== Exercise ==
Somewhere below, one line contains "p with phase" and a later line contains "(s.beats, s.phase, s.buf, s.cnt.toNat, s.eos, s.taken)". Output those two lines and everything between them exactly, and nothing else.

== Dataset content ==

+===+

-- ==== Sys2Proof/Tests/Slice0.lean ====
section
/-! SUPPORT. The model's own tests, with their expected values from spec/95_test_vectors.md (the
vector is named) or worked out by hand from the rule named; and, for every statement with
hypotheses, a concrete state and operands that meet them, clause by clause. -/

namespace Sys2Proof.Tests

open Sys2Proof Sys2Proof.Machine

-- Helpers ------------------------------------------------------------------------------------------

/-- The source that yields these bytes and then `End`. -/
def bytes (l : List Byte) : List SrcItem := l.map .byte ++ [.endOfStream]

/-- A block just reset over these bytes. -/
def fresh (l : List Byte) : State := State.start (bytes l) []

/-- An initialised block over these bytes, at tape position `p`. -/
def openAt (l : List Byte) (p : Nat) : State :=
  { fresh l with
    phase := .opened, taken := p / 8 + 1, buf := l.getD (p / 8) 0x00#8
    cnt := if p / 8 < l.length then BitVec.ofNat 4 (8 - p % 8) else 0#4
    eos := decide (l.length ≤ p / 8) }

/-- The same, with a READ_TEXT running. -/
def textAt (l : List Byte) (p : Nat) : State := { openAt l p with inText := true }

/-- The same, closed. -/
def closedAt (l : List Byte) (p : Nat) : State :=
  { openAt l p with phase := .closed, srcClose := true }

/-- What the vectors list of a state: the beats, PHASE, BUF, CNT, EOS, F. -/
def view (s : State) : List Beat × Phase × Byte × Nat × Bool × Nat :=
  (s.beats, s.phase, s.buf, s.cnt.toNat, s.eos, s.taken)

/-- The view of a next state. -/
def seen (o : Host.Outcome State Fault Refusal) :
    Option (List Beat × Phase × Byte × Nat × Bool × Nat) :=
  match o with
  | .next t => some (view t)
  | .fault _ => none
  | .refused _ => none

/-- The fault of a step. -/
def faultOf (o : Host.Outcome State Fault Refusal) : Option Fault :=
  match o with
  | .next _ => none
  | .fault r => some r
  | .refused _ => none

/-- The next state of a command, or the state itself where there is none. -/
def after (o : Host.Outcome State Fault Refusal) (s : State) : State :=
  match o with
  | .next t => t
  | .fault _ => s
  | .refused _ => s

def okBeat (d : Data) : Beat := ⟨.ok, true, d⟩
def exhaustedBeat : Beat := ⟨.exhaustedInput, true, 0⟩
def invalidBeat : Beat := ⟨.invalidArgument, true, 0⟩

-- Legal widths (R63): each check refuses an ill-formed term ------------------------------------------

theorem test_wellFormed_readBits_refuses :
    (Instr.readBits 0).wellFormed = false ∧ (Instr.readBits 33).wellFormed = false ∧
    (Instr.readBits 255).wellFormed = false := by decide

theorem test_wellFormed_readBits_accepts :
    (Instr.readBits 1).wellFormed = true ∧ (Instr.readBits 32).wellFormed = true := by decide

theorem test_wellFormed_readChar_refuses :
    (Instr.readChar 0).wellFormed = false ∧ (Instr.readChar 17).wellFormed = false ∧
    (Instr.readChar 32).wellFormed = false := by decide

theorem test_wellFormed_readChar_accepts :
    (Instr.readChar 1).wellFormed = true ∧ (Instr.readChar 16).wellFormed = true := by decide

-- Decoding: words written out bit by bit as `op rsv w` (R61, R62; vectors 2.1) -----------------------

theorem test_decode_isAtEnd : decode 0b0000_0000_00000000#16 = .ok .isAtEnd := rfl
theorem test_decode_readBit : decode 0b0001_0000_00000000#16 = .ok .readBit := rfl
theorem test_decode_readBits_least : decode 0b0010_0000_00000001#16 = .ok (.readBits 1) := rfl
theorem test_decode_readBits_most : decode 0b0010_0000_00100000#16 = .ok (.readBits 32) := rfl
theorem test_decode_readByte : decode 0b0011_0000_00000000#16 = .ok .readByte := rfl
theorem test_decode_readChar_least : decode 0b0100_0000_00000001#16 = .ok (.readChar 1) := rfl
theorem test_decode_readChar_most : decode 0b0100_0000_00010000#16 = .ok (.readChar 16) := rfl
theorem test_decode_readShort : decode 0b0101_0000_00000000#16 = .ok .readShort := rfl
theorem test_decode_readInt : decode 0b0110_0000_00000000#16 = .ok .readInt := rfl
theorem test_decode_readLong : decode 0b0111_0000_00000000#16 = .ok .readLong := rfl
theorem test_decode_readFloat : decode 0b1000_0000_00000000#16 = .ok .readFloat := rfl
theorem test_decode_readDouble : decode 0b1001_0000_00000000#16 = .ok .readDouble := rfl
theorem test_decode_readText : decode 0b1010_0000_00000000#16 = .ok .readText := rfl
theorem test_decode_close : decode 0b1011_0000_00000000#16 = .ok .close := rfl

/-- Illegal widths decode; their command answers INVALID_ARGUMENT (R63). -/
theorem test_decode_illegal_widths :
    decode 0x2000#16 = .ok (.readBits 0) ∧ decode 0x2021#16 = .ok (.readBits 33) ∧
    decode 0x20FF#16 = .ok (.readBits 255) ∧ decode 0x4011#16 = .ok (.readChar 17) :=
  ⟨rfl, rfl, rfl, rfl⟩

theorem test_decode_reserved :
    decode 0x2104#16 = .error .rsvNotZero ∧ decode 0x0100#16 = .error .rsvNotZero ∧
    decode 0x3001#16 = .error .strayOperand ∧ decode 0xB001#16 = .error .strayOperand ∧
    decode 0xC000#16 = .error .unusedOp ∧ decode 0xD000#16 = .error .unusedOp ∧
    decode 0xE000#16 = .error .unusedOp ∧ decode 0xF000#16 = .error .unusedOp ∧
    decode 0xFFFF#16 = .error .rsvNotZero :=
  ⟨rfl, rfl, rfl, rfl, rfl, rfl, rfl, rfl, rfl⟩

/-- P1 and P3 as the assembler of R70 lays them out. -/
theorem test_assemble :
    assemble [.command .readBit, .command (.readBits 4), .command .close, .word 0xC000#16] =
      [0x1000#16, 0x2004#16, 0xB000#16, 0xC000#16] := by decide

theorem test_disassemble :
    disassemble 0x2020#16 = "READ_BITS 32" ∧ disassemble 0xB000#16 = "CLOSE" ∧
    disassemble 0xC000#16 = ".word 0xC000" := by decide

-- One step of each command ---------------------------------------------------------------------------

/-- Q2, third row. -/
theorem test_isAtEnd_at_end :
    seen (exec .isAtEnd (openAt [0xAB#8] 8)) = some ([okBeat 1], .opened, 0x00#8, 0, true, 2) := by
  decide

/-- Vectors 2.2: a zero byte is data; the query initialises. -/
theorem test_isAtEnd_first_command :
    seen (exec .isAtEnd (fresh [0x00#8])) = some ([okBeat 0], .opened, 0x00#8, 8, false, 1) := by
  decide

/-- Q3: the eighth bit, with the eager refill. -/
theorem test_readBit_eighth :
    seen (exec .readBit (openAt [0x80#8, 0x01#8] 7)) =
      some ([okBeat 0], .opened, 0x01#8, 8, false, 2) := by decide

/-- S5. -/
theorem test_readBit_empty_source :
    seen (exec .readBit (fresh [])) = some ([exhaustedBeat], .opened, 0x00#8, 0, true, 1) := by
  decide

/-- B18: unaligned, 32 bits, four refills. -/
theorem test_readBits_unaligned :
    seen (exec (.readBits 32) (openAt [0xDE#8, 0xAD#8, 0xBE#8, 0xEF#8, 0x01#8] 5)) =
      some ([okBeat 0xD5B7DDE0#64], .opened, 0x01#8, 3, false, 5) := by decide

/-- I1, E2: an illegal width leaves the block untouched. -/
theorem test_readBits_illegal :
    seen (exec (.readBits 33) (openAt [0xA5#8] 4)) =
      some ([invalidBeat], .opened, 0xA5#8, 4, false, 1) := by decide

/-- Y3: `(0b101 << 5) | (0x3C >> 3)`. -/
theorem test_readByte_unaligned :
    seen (exec .readByte (openAt [0xA5#8, 0x3C#8] 5)) =
      some ([okBeat 0xA7], .opened, 0x3C#8, 3, false, 2) := by decide

/-- Y9: no partial byte is delivered. -/
theorem test_readByte_last_byte_unaligned :
    seen (exec .readByte (openAt [0xA5#8] 1)) =
      some ([exhaustedBeat], .opened, 0x00#8, 0, true, 2) := by decide

/-- H3: nine bits across a byte boundary. -/
theorem test_readChar_straddles :
    seen (exec (.readChar 9) (openAt [0xC3#8, 0x5A#8, 0x96#8] 10)) =
      some ([okBeat 0x0D4], .opened, 0x96#8, 5, false, 3) := by decide

/-- Vectors 2.6: 17 is illegal here, and the block stays UNOPENED. -/
theorem test_readChar_illegal :
    seen (exec (.readChar 17) (fresh [0xDE#8])) =
      some ([invalidBeat], .unopened, 0x00#8, 0, false, 0) := by decide

/-- M2. -/
theorem test_readShort_unaligned :
    seen (exec .readShort (openAt [0x9C#8, 0x3A#8, 0x5F#8, 0x01#8] 5)) =
      some ([okBeat 0x874B], .opened, 0x5F#8, 3, false, 3) := by decide

/-- M3: no sign extension. -/
theorem test_readShort_zero_extends :
    seen (exec .readShort (fresh [0xFF#8, 0xFF#8])) =
      some ([okBeat 0xFFFF], .opened, 0x00#8, 0, true, 3) := by decide

/-- S3: big-endian. -/
theorem test_readInt_big_endian :
    seen (exec .readInt (fresh [0x00#8, 0x00#8, 0x80#8, 0x3F#8])) =
      some ([okBeat 0x803F], .opened, 0x00#8, 0, true, 5) := by decide

/-- M5: too short; no partial data. -/
theorem test_readInt_too_short :
    seen (exec .readInt (fresh [0x12#8, 0x34#8, 0x56#8])) =
      some ([exhaustedBeat], .opened, 0x00#8, 0, true, 4) := by decide

/-- M2. -/
theorem test_readLong_unaligned :
    seen (exec .readLong (openAt [0x9C#8, 0x3A#8, 0x5F#8, 0x01#8, 0xE2#8, 0x77#8, 0xB8#8, 0x44#8,
      0xD3#8, 0x6F#8] 5)) =
      some ([okBeat 0x874BE03C4EF7089A#64], .opened, 0xD3#8, 3, false, 9) := by decide

/-- S4: the bit pattern, unchanged. -/
theorem test_readFloat_pattern :
    seen (exec .readFloat (fresh [0x00#8, 0x00#8, 0x80#8, 0x3F#8])) =
      some ([okBeat 0x803F], .opened, 0x00#8, 0, true, 5) := by decide

/-- M4. -/
theorem test_readDouble_pattern :
    seen (exec .readDouble (fresh [0x3F#8, 0xF0#8, 0#8, 0#8, 0#8, 0#8, 0#8, 0#8])) =
      some ([okBeat 0x3FF0000000000000#64], .opened, 0x00#8, 0, true, 9) := by decide

/-- T1: the first of several beats is not the last. -/
theorem test_readText_first_beat :
    seen (exec .readText (fresh [0x48#8, 0x69#8])) =
      some ([⟨.ok, false, 0x48⟩], .opened, 0x69#8, 8, false, 2) := by decide

/-- T4: the turn that cannot fill a unit. -/
theorem test_readText_last_beat_unaligned :
    seen (step (textAt [0xAB#8, 0xCD#8, 0xEF#8] 17)) =
      some ([exhaustedBeat], .opened, 0x00#8, 0, true, 4) := by decide

/-- L4: the second byte is never fetched. -/
theorem test_close_mid_stream :
    seen (exec .close (openAt [0x12#8, 0x34#8] 3)) =
      some ([okBeat 0], .closed, 0x12#8, 5, false, 1) := by decide

/-- P6: the two faults. -/
theorem test_close_faults :
    faultOf (exec .close (fresh [0x12#8])) = some .closeBeforeUse ∧
    faultOf (exec .readByte (closedAt [0x12#8] 8)) = some .useAfterClose := by decide

/-- E1, L2: a reserved word at end of stream and in CLOSED. -/
theorem test_reserved_words :
    seen (step { openAt [] 0 with cmds := [0xF000#16] }) =
      some ([invalidBeat], .opened, 0x00#8, 0, true, 1) ∧
    faultOf (step { closedAt [0x12#8] 8 with cmds := [0xC000#16] }) = some .useAfterClose := by
  decide

/-- The word the host places is what the first step after reset runs (R62, R152). -/
theorem test_withFetchWord :
    seen (step (State.reset.withFetchWord 16 0x2000)) =
      some ([invalidBeat], .unopened, 0x00#8, 0, false, 0) := by decide

/-- R69, R122: the beats of T4 are one response without a value. -/
theorem test_gather_voids_units :
    gather [] [okBeat 1, ⟨.ok, false, 0x57⟩, ⟨.ok, false, 0x9B⟩, exhaustedBeat] =
      [⟨.ok, [1]⟩, ⟨.exhaustedInput, []⟩] := by decide

/-- R171, R122: READ_TEXT of `[0x48, 0x69, 0x21]` is cut off by reset after its first unit; READ_TEXT
again answers OK with the one unit 0x21: the unit 0x48 is in no response, and the lookahead byte 0x69 is
lost (R172). -/
theorem test_reset_inside_readText :
    let s := after (exec .readText (fresh [0x48#8, 0x69#8, 0x21#8])) (fresh [])
    let t := after (exec .readText s.applyReset) s
    s.beats = [⟨.ok, false, 0x48⟩] ∧ s.responses = [] ∧ t.responses = [⟨.ok, [0x21]⟩] := by
  decide

/-- R42, R43: whichever end wires the source raises, the block sees an `End`. -/
theorem test_signal_end_wires :
    let y := Signal.System.start (bytes []) []
    let item := fun w => (y.inputs ⟨false, false, true, false, w, .quiet⟩).item
    item .eos = .endOfStream ∧ item .err = .endOfStream ∧ item .both = .endOfStream := by decide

+===+

== Response area ==
  { openAt l p with phase := .closed, srcClose := true }

/-- What the vectors list of a state: the beats, PHASE, BUF, CNT, EOS, F. -/
def view (s : State) : List Beat × Phase × Byte × Nat × Bool × Nat :=
  (s.beats, s.phase, s.buf, s.cnt.toNat, s.eos, s.taken)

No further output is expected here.